Inventors: 비알리크 레온; 플로멘 펠릭스
Original assignee: 샤브타이 아드렙스베르그; 오디오코오즈 리미티드
Priority date: 1994-04-29
Filing date: 1995-04-27
Publication date: 2000-07-01
Anticipated expiration: 2015-04-27
Also published as: JPH09512644A; JP3307943B2; EP0807307A1; WO1995030223A1; BR9507572A; DE69522474T2; EP0807307A4; US5544278A; AU2297095A; EP0807307B1; AU687193B2; CN1134765C; CA2189134C; MX9605178A; DE69522474D1; JP2002182697A; CN1154173A; CA2189134A1

Abstract

합성된 음성은 미래 데이터(20e, 24e) 및 과거 데어터(20d, 24e)에 기초한 계산을 수행하는 포스터 필터를 필요로 한다. 데이터(22a, 22b)의 프레임은 계산점을 지정하기 위하여 서브 프레임(20a, 20b, ...20h)으로 나뉘어진다.The synthesized speech requires a poster filter that performs calculations based on future data 20e and 24e and past data 20d and 24e. Frames of data 22a and 22b are divided into subframes 20a, 20b, ... 20h to designate a calculation point.

Description

[발명의 명칭][Name of invention]

음조 포스트-필터Tonal post-filter

[발명의 분야][Field of Invention]

본 발명은 음성 처리 시스템에 관한 것으로, 특히 포스트-필터링 시스템에 관한 것이다.The present invention relates to a speech processing system, and more particularly to a post-filtering system.

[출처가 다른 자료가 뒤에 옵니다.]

/-- CONTEXT_FETCH_COMPLETE (R340, R341, R365, R366): the fetched context is used, or its check or its access has failed. -/
def execContextFetchComplete (qpn : Nat) (ok checkOk : Bool) (sq rq : GEnv) (s : State) :
    Host.Outcome State Fault Refusal :=
  act s fun s =>
    match tget s.qps qpn with
    | some q =>
      let e := q.engine
      match cacheEnt (getEngine s e) qpn with
      | some c =>
        if !c.fetching || !bayTag s q.bay then s
        else
          let base := match (tget s.bays q.bay).bind (·.ctx) with | some x => x.1 | none => 0
          let (pass, s) := engineRead e q.bay (base + 256 * q.slot) 256 s
          if !ok || !pass then kick e (fetchFailed e qpn s)
          else
            let s := setEngine e (fun g => { g with cache := g.cache.map fun x =>
              if x.qpn = qpn then { x with fetching := false } else x }) s
            let s := if checkOk then s else fire (srcEngine e) 1 e q.bay (setQp qpn (errorQp none 1) s)
            let s := setQp qpn (fun q => { q with parked := [], dbPend := false, rqPend := false }) s
            let s := q.parked.foldl (fun s x => match x.1.gal with | some g => handlePacket e x.1 g x.2 s | none => s) s
            let s := if q.rqPend then takeRq qpn rq.entries (touch e qpn s) else s
            let s := if q.dbPend then runSq qpn false sq (touch e qpn s) else s
            kick e s
      | none => s
    | none => s

/-- CONTEXT_WRITE_BACK_DONE (R364): a victim's write-back has completed and the fetch that waits for it starts. -/
def execContextWriteBackDone (qpn : Nat) (s : State) : Host.Outcome State Fault Refusal :=
  act s fun s =>
    match tget s.qps qpn with
    | some q =>
      let e := q.engine
      match cacheEnt (getEngine s e) qpn with
      | some c =>
        if !c.writing then s
        else
          let base := match (tget s.bays q.bay).bind (·.ctx) with | some x => x.1 | none => 0
          let (parts, s) := mpuCheck e q.bay true (base + 256 * q.slot) 256 s
          let s := if allPass parts then s else setQp qpn (errorQp none 1) (dropWrite e s)
          kick e (setEngine e (fun g => { g with cache := g.cache.filter (·.qpn != qpn) }) s)
      | none => s
    | none => s

/-! ## Re-sends (R357, R359, R360) -/

/-- RETRY_LATER_RESEND (R359): HINT x 256 ns after the NAK the packet is sent again, uncounted. -/
def execRetryLaterResend (qpn msn offset : Nat) (s : State) : Host.Outcome State Fault Refusal :=
  act s fun s =>
    match tget s.qps qpn with
    | some q =>
      match findOutst q msn (idxOfOffset q offset) with
      | some o =>
        (match o.notBefore with
         | some t => if !tdiIssues s q.bay then s else let s := clockTo (2 * t) s; resend qpn o { o with sentAt := nsNow s, notBefore := none } s
         | none => s)
      | none => s
    | none => s

/-- RTO_EXPIRY (R357, R360): an entry has been held for RTO since its last send. An acknowledgement of the same cycle is processed
first, so the expiry acts when that cycle is over (`settleRto`). -/
def execRtoExpiry (qpn msn offset : Nat) (s : State) : Host.Outcome State Fault Refusal :=
  act s fun s =>
    match tget s.qps qpn with
    | some q =>
      match findOutst q msn (idxOfOffset q offset) with
      | some o =>
        if o.notBefore.isSome || o.paged || o.due.isSome || !tdiIssues s q.bay then s
        else
          let s := clockTo (2 * (o.sentAt + 1000 * q.cfg.rto)) s
          setQp qpn (fun q => { q with outst := q.outst.map fun x => if x == o then { o with due := some s.dc } else x }) s
      | none => s
    | none => s

/-! ## Completions, pages, regions -/

/-- COMPLETION_WRITE (R348 to R350, R353): the next held completion is written once the CR has room. -/
def execCompletionWrite (qpn : Nat) (s : State) : Host.Outcome State Fault Refusal :=
  act s fun s =>
    match tget s.qps qpn with
    | some q => if mayComplete s q && cached s q.engine qpn then writeCqe qpn (touch q.engine qpn s) else s
    | none => s

/-- Bays of an H port. -/
def baysOf (s : State) (p : Nat) : List Nat := (s.bays.filter fun e => e.2.hport == p).map (·.1)

/-- ATS_INVALIDATION (R372 to R374): the cached translations go at once, and the answer once no access that uses one remains;
failures of the page are forgotten. -/
def execAtsInvalidation (port page : Nat) (s : State) : Host.Outcome State Fault Refusal :=
  act s fun s =>
    let used := s.places.any fun p => p.2.pages.contains page && bayPort s p.2.bay == some port
    let s := { s with halls := tmap s.halls fun _ h => { h with engines := tmap h.engines fun _ g =>
      { g with atc := g.atc.filter fun x => !(x.2 == page && bayPort s x.1 == some port) } } }
    if !isType s .h port || used then s
    else
      emit (.atsDone port page) { s with bays := tmap s.bays fun _ y =>
        if y.hport = port then { y with badPages := y.badPages.filter (· != page) } else y }

/-- The READ_REQs of a QP whose data waited for a page are sent again, uncounted (R375). -/
def resendPaged (qpn : Nat) (s : State) : State :=
  match tget s.qps qpn with
  | some q => (q.outst.filter (·.paged)).foldl (fun s o => resend qpn o { o with paged := false, sentAt := nsNow s } s) s
  | none => s
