/-- What the words on the lanes of a span say: the lanes that are inverted, and whether their order is reversed; false when a lane
number is repeated wrongly or the order is another (R119). -/
def wordOrder (ws : List (Bool × Nat × Nat)) : Option (List Bool × Bool) :=
  let nums := ws.map (·.2.1)
  if ws.any fun w => w.2.1 != w.2.2 then none
  else if nums == List.range ws.length then some (ws.map (·.1), false)
  else if nums == (List.range ws.length).reverse then some (ws.map (·.1), true)
  else none

/-- The lanes of a span are aligned, with the corrections training made and the CTLE it chose: their receivers start at the word
(R103, R105, R113, R118, R119). -/
def setAligned (p : Nat) (inv : List Bool) (rev : Bool) (ctle : List Nat) (s : State) : State :=
  match getPort s p with
  | some q =>
    let w := q.widthNow
    let s := (List.range w).foldl (fun s k => setLane (p + k) (fun l => { l with
      cdr := true, aligned := true, inverted := inv.getD k false, reversed := rev, precode := true, rate := q.rate % 256,
      misses := 0, ctle := min 24 (ctle.getD k 0), rxScram := scramSeed (if rev then w - 1 - k else k), rxLevel := 0 }) s) s
    quadsBack p (setSpan p (fun x => { x with rxSlots := 0 }) s)
  | none => s

/-- The rate code in force while a span trains: 32 GBd before PARAM agrees (R162). -/
def trainRate (q : Port) : Nat := if q.rate = 255 then 9 else q.rate

/-- The lanes of a span have aligned: those in use take the rate in force, the others are idle. -/
def found (p : Nat) (inv : List Bool) (rev : Bool) (ctle : List Nat) (s : State) : State :=
  match getPort s p with
  | some q => setLanes p (fun l => { l with rate := if l.aligned then trainRate q else 15 }) (setAligned p inv rev ctle s)
  | none => s

/-- ALIGNMENT_FOUND (R118, R119, R162, R171): the word has come on each lane of the end's own receiver. ALIGN ends when the
partner's PHASE is 2 or more; an end tells its own alignment by PHASE 2 (DEDUCED, log 33). A skew above 1,024 UI, or lane numbers
in another order than ascending or descending, fails training. -/
def execAlignmentFound (port : Nat) (words : List (List Nat)) (skew : Nat) (ctle : List Nat) (s : State) :
    Host.Outcome State Fault Refusal :=
  act s fun s =>
    match getPort s port with
    | some q =>
      let ws := words.filterMap readWord
      if q.typ != .span || q.span.resting || words.length != q.widthNow || ws.length != q.widthNow then s
      else
        match (if skew ≤ 1024 then wordOrder ws else none) with
        | some (inv, rev) =>
          if q.st == .hold then sendTrain port (found port inv rev ctle (retainedTraining port s))
          else if q.st != .training then s
          else if q.span.phase == .align then sendTrain port (found port inv rev ctle s)
          else if q.span.phase == .rate then
            sendTrain port (setSpan port (fun x => { x with rated := true, phase := .eq }) (found port inv rev ctle s))
          else s
        | none =>
          if q.st == .training && (q.span.phase == .align || q.span.phase == .rate) then failAttempt port s else s
    | none => s

/-- CDR_LOCK_LOSS (R120): a lane's clock recovery loses lock; a span loses lock with it. -/
def execCdrLockLoss (lane : Nat) (s : State) : Host.Outcome State Fault Refusal :=
  act s fun s =>
    let s := setLane lane (fun l => { l with cdr := false }) s
    match lanePort s lane with
    | some (p, q) => if lane < p + q.widthNow then loseLock p 4 s else s
    | none => s

/-- dc between expected positions of the alignment word in UP: 4,096 slots and the word's 64 UI (R117). -/
def wordEvery (q : Port) : Nat := ceilDiv (4096 * 17 * 2 ^ (q.rate - 7)) (max 1 q.widthNow) + 2 ^ (q.rate - 7)

/-- ALIGN_WORD_MISS (R120): the word is absent or displaced at a lane's expected position; the third miss at consecutive
positions loses lock. A miss later than the next position begins a new run. -/
def execAlignWordMiss (lane : Nat) (s : State) : Host.Outcome State Fault Refusal :=
  act s fun s =>
    match lanePort s lane with
    | some (p, q) =>
      if q.typ != .span || q.st != .up || p + q.widthNow ≤ lane then s
      else
        let x := getLane s lane
        let next := x.missAt + wordEvery q
        let run := decide (0 < x.misses) && decide (s.dc ≤ next)
        let s := if run then clockTo next s else s
        let n := if run then x.misses + 1 else 1
        let s := bumpLane lane 0x14 1 (setLane lane (fun l => { l with misses := n, missAt := s.dc }) s)
        if 3 ≤ n then loseLock p 4 s else s
    | none => s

[발명의 배경][Background of invention]

음성 신호 처리는 종래에 잘 알려져 있으며, 저장이나 전송하기 위하여 들어오는 음성 신호를 압축하는데 종종 사용되고 있다. 이 처리는 일반적으로 들어오는 음성 신호를 프레임으로 나누고 그 성분을 결정하기 위하여 각 프레임을 분석하는 과정을 수반한다. 이 성분은 저장이나 전송을 위하여 암호화된다.Voice signal processing is well known in the art and is often used to compress incoming voice signals for storage or transmission. This process generally involves dividing the incoming speech signal into frames and analyzing each frame to determine its components. This component is encrypted for storage or transmission.

원 음성 신호를 복원하고자 한다면, 각 프레임은 암호가 풀려지고 일반적으로 대략 분석 오퍼레이션의 역인 합성 오퍼레이션이 수행된다. 일반적으로 그렇게 생산된 합성된 음성은 원 신호와 전적으로 유사하지는 않다. 따라서, 신호음을 보다 좋게 만들기 위하여 일반적으로 포스트-필터링 오퍼레이션이 수행된다.If we want to restore the original voice signal, each frame is decoded and a synthesis operation is performed, which is generally approximately the inverse of the analysis operation. In general, the synthesized speech thus produced is not entirely similar to the original signal. Thus, post-filtering operations are generally performed to make the tone better.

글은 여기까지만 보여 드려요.